##### SUPPLIED MATERIAL

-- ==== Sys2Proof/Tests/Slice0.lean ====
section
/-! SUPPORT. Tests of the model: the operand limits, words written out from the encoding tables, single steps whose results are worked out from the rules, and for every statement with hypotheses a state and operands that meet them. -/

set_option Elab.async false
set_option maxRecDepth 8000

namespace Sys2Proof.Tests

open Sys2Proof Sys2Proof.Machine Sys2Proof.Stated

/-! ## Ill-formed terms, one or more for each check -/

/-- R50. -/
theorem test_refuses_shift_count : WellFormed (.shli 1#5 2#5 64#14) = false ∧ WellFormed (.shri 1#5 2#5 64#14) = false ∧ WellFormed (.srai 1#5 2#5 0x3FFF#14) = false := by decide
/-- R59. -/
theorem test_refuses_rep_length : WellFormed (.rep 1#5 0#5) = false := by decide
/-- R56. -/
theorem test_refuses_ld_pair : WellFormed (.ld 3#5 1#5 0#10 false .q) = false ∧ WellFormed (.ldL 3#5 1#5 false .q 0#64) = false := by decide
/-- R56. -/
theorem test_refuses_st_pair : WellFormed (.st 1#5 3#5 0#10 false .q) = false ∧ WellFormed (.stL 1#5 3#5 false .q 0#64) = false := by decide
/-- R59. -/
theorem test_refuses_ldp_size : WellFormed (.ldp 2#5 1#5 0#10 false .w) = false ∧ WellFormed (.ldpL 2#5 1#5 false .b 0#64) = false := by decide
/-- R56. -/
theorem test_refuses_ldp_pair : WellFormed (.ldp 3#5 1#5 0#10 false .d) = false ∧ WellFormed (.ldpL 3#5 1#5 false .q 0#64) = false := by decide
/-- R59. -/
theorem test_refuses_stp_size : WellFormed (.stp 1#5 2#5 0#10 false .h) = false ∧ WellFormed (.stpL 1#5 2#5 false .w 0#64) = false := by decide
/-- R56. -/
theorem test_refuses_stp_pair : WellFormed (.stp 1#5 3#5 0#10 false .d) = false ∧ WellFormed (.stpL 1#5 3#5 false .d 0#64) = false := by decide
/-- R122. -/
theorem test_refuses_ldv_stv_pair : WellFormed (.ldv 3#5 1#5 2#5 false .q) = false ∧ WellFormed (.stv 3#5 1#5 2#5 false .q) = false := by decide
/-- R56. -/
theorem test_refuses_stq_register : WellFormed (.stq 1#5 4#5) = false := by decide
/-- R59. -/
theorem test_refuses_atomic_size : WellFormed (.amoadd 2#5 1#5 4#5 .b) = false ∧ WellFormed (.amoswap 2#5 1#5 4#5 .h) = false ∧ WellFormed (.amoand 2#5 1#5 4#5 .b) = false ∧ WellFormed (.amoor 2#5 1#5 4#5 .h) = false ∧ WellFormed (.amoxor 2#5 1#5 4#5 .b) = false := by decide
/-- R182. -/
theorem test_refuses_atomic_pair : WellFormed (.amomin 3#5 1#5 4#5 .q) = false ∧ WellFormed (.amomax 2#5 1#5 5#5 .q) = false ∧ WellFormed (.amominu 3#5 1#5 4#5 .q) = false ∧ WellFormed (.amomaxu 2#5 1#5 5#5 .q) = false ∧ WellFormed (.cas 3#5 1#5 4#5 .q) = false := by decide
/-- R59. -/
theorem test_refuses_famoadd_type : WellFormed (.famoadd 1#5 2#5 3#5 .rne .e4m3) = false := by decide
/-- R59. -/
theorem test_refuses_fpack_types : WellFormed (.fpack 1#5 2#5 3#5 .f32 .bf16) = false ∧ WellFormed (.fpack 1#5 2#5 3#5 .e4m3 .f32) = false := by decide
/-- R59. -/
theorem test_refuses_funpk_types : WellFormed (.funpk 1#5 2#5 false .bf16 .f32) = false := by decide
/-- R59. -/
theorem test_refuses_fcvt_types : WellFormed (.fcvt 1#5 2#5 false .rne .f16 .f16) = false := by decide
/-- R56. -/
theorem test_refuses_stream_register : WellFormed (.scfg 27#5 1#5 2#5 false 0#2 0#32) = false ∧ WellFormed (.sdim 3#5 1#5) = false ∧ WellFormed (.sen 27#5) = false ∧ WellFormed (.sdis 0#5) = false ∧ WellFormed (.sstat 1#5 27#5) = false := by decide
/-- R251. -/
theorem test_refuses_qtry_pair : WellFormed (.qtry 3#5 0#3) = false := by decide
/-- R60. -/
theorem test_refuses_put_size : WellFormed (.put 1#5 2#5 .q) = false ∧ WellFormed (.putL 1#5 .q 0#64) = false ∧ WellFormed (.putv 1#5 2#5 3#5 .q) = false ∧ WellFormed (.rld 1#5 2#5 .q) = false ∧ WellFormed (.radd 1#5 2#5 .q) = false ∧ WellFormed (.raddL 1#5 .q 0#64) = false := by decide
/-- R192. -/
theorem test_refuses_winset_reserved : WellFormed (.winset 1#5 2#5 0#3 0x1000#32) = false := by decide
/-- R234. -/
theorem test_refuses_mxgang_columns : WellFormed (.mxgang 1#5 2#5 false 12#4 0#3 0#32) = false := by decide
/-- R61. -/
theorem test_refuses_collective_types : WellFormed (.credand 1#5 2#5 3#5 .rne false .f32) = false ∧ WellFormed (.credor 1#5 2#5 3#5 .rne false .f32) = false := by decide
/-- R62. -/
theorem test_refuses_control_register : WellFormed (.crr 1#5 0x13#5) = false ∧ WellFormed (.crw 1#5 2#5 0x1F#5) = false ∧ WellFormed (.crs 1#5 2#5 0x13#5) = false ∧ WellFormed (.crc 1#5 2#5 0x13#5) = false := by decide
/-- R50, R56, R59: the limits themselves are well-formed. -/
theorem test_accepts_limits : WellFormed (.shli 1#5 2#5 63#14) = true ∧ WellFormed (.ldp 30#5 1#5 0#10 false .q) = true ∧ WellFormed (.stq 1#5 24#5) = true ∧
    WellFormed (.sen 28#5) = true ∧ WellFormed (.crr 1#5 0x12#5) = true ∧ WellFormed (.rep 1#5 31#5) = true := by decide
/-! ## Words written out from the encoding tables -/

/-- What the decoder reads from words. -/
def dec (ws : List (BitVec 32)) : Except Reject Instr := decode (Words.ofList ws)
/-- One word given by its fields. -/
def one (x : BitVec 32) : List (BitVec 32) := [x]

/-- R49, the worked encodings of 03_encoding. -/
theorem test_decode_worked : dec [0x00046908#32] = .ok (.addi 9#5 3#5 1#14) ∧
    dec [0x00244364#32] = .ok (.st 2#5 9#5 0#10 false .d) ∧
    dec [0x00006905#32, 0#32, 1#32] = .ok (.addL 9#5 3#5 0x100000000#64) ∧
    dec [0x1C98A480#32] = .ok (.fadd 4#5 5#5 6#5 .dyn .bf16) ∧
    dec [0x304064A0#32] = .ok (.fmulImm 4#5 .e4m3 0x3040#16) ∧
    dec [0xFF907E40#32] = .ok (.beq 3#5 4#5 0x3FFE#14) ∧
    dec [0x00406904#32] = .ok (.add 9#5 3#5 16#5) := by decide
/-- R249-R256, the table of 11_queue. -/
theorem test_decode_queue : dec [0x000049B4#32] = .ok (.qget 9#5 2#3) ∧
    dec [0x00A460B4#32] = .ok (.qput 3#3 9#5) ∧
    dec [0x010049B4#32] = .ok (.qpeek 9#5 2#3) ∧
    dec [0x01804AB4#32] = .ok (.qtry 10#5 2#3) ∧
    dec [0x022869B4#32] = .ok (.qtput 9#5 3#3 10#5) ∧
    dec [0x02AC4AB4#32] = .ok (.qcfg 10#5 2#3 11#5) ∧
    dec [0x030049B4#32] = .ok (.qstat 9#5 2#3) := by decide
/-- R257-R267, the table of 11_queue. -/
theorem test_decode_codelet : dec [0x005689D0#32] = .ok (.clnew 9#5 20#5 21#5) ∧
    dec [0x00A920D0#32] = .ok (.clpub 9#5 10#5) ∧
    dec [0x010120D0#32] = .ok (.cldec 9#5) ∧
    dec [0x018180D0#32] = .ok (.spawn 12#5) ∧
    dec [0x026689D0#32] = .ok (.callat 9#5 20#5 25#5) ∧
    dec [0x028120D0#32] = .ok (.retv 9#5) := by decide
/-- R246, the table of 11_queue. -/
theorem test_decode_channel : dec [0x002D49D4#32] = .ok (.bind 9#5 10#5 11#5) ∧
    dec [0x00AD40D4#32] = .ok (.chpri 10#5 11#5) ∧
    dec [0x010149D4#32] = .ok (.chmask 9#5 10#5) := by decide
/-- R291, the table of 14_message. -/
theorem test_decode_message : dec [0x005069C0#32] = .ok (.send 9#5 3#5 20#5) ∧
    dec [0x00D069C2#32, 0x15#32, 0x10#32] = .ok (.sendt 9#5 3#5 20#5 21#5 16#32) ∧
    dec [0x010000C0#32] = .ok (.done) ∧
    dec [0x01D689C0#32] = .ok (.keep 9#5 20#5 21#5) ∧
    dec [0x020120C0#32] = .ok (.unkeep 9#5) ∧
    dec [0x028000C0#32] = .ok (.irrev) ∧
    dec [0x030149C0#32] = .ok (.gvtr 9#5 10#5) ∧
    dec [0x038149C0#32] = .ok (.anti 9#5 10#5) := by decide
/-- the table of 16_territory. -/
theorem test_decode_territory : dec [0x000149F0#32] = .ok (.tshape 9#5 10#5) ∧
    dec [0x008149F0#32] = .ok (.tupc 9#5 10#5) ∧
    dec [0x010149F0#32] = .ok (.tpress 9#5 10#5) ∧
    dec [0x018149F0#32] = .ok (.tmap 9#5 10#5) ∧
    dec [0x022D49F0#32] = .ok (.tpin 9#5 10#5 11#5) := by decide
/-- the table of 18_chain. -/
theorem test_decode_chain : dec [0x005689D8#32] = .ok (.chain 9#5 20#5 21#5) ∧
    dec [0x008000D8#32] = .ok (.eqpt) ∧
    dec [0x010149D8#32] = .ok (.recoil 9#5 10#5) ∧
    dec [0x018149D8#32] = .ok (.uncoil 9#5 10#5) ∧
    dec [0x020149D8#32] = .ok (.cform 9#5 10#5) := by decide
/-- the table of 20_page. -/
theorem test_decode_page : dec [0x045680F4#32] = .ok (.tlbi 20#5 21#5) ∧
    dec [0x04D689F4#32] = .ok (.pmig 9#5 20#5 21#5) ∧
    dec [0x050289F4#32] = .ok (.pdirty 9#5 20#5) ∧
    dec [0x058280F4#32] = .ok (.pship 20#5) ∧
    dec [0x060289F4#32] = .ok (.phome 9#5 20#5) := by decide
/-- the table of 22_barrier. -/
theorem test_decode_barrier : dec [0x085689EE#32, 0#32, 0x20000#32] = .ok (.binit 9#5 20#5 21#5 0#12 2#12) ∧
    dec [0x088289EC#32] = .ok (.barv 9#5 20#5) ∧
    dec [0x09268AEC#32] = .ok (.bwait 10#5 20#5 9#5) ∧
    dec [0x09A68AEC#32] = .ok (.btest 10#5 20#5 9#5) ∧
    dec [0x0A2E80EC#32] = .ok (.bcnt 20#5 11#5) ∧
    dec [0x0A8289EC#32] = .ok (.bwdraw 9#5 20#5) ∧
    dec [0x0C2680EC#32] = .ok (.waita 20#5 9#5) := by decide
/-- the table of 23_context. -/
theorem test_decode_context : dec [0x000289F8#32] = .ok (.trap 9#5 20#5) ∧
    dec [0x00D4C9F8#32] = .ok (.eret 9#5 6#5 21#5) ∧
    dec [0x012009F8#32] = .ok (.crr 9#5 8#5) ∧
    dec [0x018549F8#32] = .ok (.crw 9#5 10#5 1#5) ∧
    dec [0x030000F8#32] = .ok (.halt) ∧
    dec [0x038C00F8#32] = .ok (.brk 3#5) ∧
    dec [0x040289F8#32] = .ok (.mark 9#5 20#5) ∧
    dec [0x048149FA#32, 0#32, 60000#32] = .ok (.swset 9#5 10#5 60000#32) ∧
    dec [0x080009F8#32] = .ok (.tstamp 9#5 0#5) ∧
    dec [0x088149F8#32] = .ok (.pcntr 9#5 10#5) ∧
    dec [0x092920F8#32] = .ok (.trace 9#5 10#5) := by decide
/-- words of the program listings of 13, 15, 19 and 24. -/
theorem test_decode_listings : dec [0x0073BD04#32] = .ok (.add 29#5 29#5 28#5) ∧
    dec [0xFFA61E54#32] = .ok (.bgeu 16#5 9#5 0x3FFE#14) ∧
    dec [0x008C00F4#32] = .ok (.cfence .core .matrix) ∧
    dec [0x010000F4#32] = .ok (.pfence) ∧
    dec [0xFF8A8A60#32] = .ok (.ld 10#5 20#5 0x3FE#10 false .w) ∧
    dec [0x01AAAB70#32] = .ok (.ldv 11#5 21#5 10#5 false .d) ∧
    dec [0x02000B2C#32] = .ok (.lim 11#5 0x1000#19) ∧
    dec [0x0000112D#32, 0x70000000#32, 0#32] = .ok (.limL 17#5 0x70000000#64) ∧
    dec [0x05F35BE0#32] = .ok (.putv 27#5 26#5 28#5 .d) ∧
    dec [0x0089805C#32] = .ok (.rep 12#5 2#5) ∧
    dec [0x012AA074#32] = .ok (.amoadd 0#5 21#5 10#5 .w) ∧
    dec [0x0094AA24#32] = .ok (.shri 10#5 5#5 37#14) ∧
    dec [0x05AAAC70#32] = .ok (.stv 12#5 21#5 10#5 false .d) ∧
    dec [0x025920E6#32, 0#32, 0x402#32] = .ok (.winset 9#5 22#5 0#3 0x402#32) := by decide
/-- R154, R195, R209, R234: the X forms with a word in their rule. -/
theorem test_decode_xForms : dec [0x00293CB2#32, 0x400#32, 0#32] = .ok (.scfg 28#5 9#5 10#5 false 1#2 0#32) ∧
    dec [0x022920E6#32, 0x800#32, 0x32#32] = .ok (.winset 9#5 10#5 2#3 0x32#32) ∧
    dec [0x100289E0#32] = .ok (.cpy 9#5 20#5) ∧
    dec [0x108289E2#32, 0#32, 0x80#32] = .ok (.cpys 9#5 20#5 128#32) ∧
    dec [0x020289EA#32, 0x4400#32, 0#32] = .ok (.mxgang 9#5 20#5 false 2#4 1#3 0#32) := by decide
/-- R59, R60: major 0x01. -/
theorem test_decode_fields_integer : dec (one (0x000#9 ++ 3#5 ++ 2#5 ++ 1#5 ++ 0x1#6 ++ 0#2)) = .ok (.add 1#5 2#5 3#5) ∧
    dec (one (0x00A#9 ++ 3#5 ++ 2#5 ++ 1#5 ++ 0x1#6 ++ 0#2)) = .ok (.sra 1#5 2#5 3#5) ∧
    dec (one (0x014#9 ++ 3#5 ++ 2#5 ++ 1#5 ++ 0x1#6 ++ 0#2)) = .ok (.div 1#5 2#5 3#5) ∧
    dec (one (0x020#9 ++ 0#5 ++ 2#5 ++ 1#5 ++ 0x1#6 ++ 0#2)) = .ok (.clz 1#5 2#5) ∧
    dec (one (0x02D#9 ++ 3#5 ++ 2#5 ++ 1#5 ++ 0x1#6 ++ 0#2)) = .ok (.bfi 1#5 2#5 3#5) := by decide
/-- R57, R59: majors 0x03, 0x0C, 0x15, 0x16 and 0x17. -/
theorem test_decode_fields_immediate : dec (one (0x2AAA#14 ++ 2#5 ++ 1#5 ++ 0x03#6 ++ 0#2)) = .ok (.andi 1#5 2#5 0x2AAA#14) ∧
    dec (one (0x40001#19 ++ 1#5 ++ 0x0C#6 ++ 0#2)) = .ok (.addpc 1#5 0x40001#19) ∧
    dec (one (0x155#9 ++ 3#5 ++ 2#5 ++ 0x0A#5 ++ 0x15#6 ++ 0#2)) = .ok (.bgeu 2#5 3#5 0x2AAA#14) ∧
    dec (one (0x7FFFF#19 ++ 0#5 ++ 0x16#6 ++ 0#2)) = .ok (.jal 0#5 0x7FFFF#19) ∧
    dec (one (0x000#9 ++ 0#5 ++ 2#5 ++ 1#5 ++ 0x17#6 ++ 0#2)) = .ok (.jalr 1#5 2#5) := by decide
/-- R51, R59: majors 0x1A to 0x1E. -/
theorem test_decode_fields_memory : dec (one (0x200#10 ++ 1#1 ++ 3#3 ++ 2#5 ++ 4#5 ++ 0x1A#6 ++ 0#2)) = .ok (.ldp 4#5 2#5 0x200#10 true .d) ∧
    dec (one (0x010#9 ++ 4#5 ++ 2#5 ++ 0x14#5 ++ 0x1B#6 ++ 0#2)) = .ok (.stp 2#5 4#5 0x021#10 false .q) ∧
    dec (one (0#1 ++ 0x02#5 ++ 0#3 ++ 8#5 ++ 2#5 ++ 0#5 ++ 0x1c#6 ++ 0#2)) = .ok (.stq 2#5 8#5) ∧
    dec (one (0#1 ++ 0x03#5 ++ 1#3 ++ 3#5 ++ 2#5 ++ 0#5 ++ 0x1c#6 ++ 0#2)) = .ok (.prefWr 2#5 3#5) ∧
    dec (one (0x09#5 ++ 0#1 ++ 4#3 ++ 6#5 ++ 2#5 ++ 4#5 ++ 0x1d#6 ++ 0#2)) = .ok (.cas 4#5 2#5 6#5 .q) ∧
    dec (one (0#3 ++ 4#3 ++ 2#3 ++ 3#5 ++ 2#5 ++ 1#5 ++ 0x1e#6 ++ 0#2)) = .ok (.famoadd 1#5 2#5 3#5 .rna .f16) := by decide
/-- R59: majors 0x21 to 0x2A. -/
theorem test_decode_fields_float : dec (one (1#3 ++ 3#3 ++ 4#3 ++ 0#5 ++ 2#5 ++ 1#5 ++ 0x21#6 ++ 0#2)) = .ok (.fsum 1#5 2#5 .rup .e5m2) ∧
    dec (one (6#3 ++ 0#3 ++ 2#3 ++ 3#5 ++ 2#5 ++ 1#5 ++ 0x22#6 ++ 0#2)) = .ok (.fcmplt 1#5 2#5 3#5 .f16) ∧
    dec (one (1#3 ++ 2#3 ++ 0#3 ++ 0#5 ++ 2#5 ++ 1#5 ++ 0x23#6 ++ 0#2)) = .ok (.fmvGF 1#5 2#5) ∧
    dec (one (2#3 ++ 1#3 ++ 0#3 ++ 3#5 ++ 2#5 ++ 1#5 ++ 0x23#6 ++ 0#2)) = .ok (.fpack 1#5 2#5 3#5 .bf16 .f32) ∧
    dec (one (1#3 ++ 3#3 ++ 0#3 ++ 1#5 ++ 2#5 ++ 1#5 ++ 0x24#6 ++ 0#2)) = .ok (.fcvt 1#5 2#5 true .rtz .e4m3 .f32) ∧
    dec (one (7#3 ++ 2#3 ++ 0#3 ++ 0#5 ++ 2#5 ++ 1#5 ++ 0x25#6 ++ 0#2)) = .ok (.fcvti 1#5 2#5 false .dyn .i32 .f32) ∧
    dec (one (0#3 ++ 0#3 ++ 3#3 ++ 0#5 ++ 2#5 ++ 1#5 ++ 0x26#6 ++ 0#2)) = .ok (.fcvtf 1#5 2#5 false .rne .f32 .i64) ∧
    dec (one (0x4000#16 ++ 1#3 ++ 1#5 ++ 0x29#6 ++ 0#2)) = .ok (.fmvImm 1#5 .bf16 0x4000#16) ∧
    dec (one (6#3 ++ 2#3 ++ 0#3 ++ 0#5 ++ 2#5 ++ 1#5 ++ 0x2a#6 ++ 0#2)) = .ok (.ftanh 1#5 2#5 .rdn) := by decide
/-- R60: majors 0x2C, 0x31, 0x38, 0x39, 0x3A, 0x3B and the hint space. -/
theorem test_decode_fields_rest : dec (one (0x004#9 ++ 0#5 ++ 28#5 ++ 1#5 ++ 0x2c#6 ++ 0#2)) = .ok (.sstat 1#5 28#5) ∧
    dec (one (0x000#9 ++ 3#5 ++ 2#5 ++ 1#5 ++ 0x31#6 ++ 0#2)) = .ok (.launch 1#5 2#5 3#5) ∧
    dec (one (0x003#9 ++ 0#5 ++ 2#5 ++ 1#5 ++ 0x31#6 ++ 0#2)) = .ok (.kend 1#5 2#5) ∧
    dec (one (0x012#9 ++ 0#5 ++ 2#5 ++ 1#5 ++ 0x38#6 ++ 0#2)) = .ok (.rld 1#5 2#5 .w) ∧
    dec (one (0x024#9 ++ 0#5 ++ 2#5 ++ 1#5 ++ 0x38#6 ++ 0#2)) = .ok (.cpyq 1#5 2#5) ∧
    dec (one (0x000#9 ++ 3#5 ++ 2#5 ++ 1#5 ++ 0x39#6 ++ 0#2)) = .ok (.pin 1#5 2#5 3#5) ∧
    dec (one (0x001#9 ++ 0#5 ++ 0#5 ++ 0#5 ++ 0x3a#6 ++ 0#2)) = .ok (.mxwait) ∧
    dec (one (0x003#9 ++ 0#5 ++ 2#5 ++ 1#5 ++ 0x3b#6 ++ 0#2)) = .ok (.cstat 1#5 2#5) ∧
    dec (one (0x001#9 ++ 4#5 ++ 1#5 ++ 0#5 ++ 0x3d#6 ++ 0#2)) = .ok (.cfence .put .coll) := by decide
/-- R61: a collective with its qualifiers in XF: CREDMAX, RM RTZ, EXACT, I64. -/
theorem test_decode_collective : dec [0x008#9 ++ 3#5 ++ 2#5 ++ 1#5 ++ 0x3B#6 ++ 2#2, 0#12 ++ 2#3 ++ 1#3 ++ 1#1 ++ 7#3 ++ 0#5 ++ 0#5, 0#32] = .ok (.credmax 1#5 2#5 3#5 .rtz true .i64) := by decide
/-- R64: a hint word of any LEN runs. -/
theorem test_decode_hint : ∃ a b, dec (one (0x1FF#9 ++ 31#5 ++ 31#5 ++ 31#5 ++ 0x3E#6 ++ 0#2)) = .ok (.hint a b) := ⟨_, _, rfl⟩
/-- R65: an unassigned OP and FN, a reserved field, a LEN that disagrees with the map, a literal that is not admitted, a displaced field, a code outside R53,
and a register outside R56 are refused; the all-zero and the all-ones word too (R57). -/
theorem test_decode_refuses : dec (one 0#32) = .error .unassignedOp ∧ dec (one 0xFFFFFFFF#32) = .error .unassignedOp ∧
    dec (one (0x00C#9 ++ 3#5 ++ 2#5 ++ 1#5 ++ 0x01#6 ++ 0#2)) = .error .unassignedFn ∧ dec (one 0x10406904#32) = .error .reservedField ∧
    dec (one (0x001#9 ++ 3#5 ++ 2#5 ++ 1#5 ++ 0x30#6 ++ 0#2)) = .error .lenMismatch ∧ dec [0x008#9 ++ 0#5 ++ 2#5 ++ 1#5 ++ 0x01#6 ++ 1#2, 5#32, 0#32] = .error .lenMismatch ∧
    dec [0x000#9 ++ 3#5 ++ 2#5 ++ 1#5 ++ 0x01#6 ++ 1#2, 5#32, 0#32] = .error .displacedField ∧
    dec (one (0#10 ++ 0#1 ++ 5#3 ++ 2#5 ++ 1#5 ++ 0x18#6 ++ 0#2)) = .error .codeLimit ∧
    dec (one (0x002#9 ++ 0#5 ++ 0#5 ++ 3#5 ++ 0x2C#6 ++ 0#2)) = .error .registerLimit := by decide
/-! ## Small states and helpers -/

##########

WORK TO COMPLETE » Give only the lines from the one holding "encoding tables -/" through the one holding "theorem test_decode_message : dec", each restated exactly as it appears above.

SOLUTION TO THE PROBLEM »
/-! ## Words written out from the encoding tables -/

/-- What the decoder reads from words. -/
def dec (ws : List (BitVec 32)) : Except Reject Instr := decode (Words.ofList ws)
/-- One word given by its fields. -/
def one (x : BitVec 32) : List (BitVec 32) := [x]

/-- R49, the worked encodings of 03_encoding. -/
theorem test_decode_worked : dec [0x00046908#32] = .ok (.addi 9#5 3#5 1#14) ∧
    dec [0x00244364#32] = .ok (.st 2#5 9#5 0#10 false .d) ∧
    dec [0x00006905#32, 0#32, 1#32] = .ok (.addL 9#5 3#5 0x100000000#64) ∧
    dec [0x1C98A480#32] = .ok (.fadd 4#5 5#5 6#5 .dyn .bf16) ∧
    dec [0x304064A0#32] = .ok (.fmulImm 4#5 .e4m3 0x3040#16) ∧
    dec [0xFF907E40#32] = .ok (.beq 3#5 4#5 0x3FFE#14) ∧
    dec [0x00406904#32] = .ok (.add 9#5 3#5 16#5) := by decide
/-- R249-R256, the table of 11_queue. -/
theorem test_decode_queue : dec [0x000049B4#32] = .ok (.qget 9#5 2#3) ∧
    dec [0x00A460B4#32] = .ok (.qput 3#3 9#5) ∧
    dec [0x010049B4#32] = .ok (.qpeek 9#5 2#3) ∧
    dec [0x01804AB4#32] = .ok (.qtry 10#5 2#3) ∧
    dec [0x022869B4#32] = .ok (.qtput 9#5 3#3 10#5) ∧
    dec [0x02AC4AB4#32] = .ok (.qcfg 10#5 2#3 11#5) ∧
    dec [0x030049B4#32] = .ok (.qstat 9#5 2#3) := by decide
/-- R257-R267, the table of 11_queue. -/
theorem test_decode_codelet : dec [0x005689D0#32] = .ok (.clnew 9#5 20#5 21#5) ∧
    dec [0x00A920D0#32] = .ok (.clpub 9#5 10#5) ∧
    dec [0x010120D0#32] = .ok (.cldec 9#5) ∧
    dec [0x018180D0#32] = .ok (.spawn 12#5) ∧
    dec [0x026689D0#32] = .ok (.callat 9#5 20#5 25#5) ∧
    dec [0x028120D0#32] = .ok (.retv 9#5) := by decide
/-- R246, the table of 11_queue. -/
theorem test_decode_channel : dec [0x002D49D4#32] = .ok (.bind 9#5 10#5 11#5) ∧
    dec [0x00AD40D4#32] = .ok (.chpri 10#5 11#5) ∧
    dec [0x010149D4#32] = .ok (.chmask 9#5 10#5) := by decide
/-- R291, the table of 14_message. -/
theorem test_decode_message : dec [0x005069C0#32] = .ok (.send 9#5 3#5 20#5) ∧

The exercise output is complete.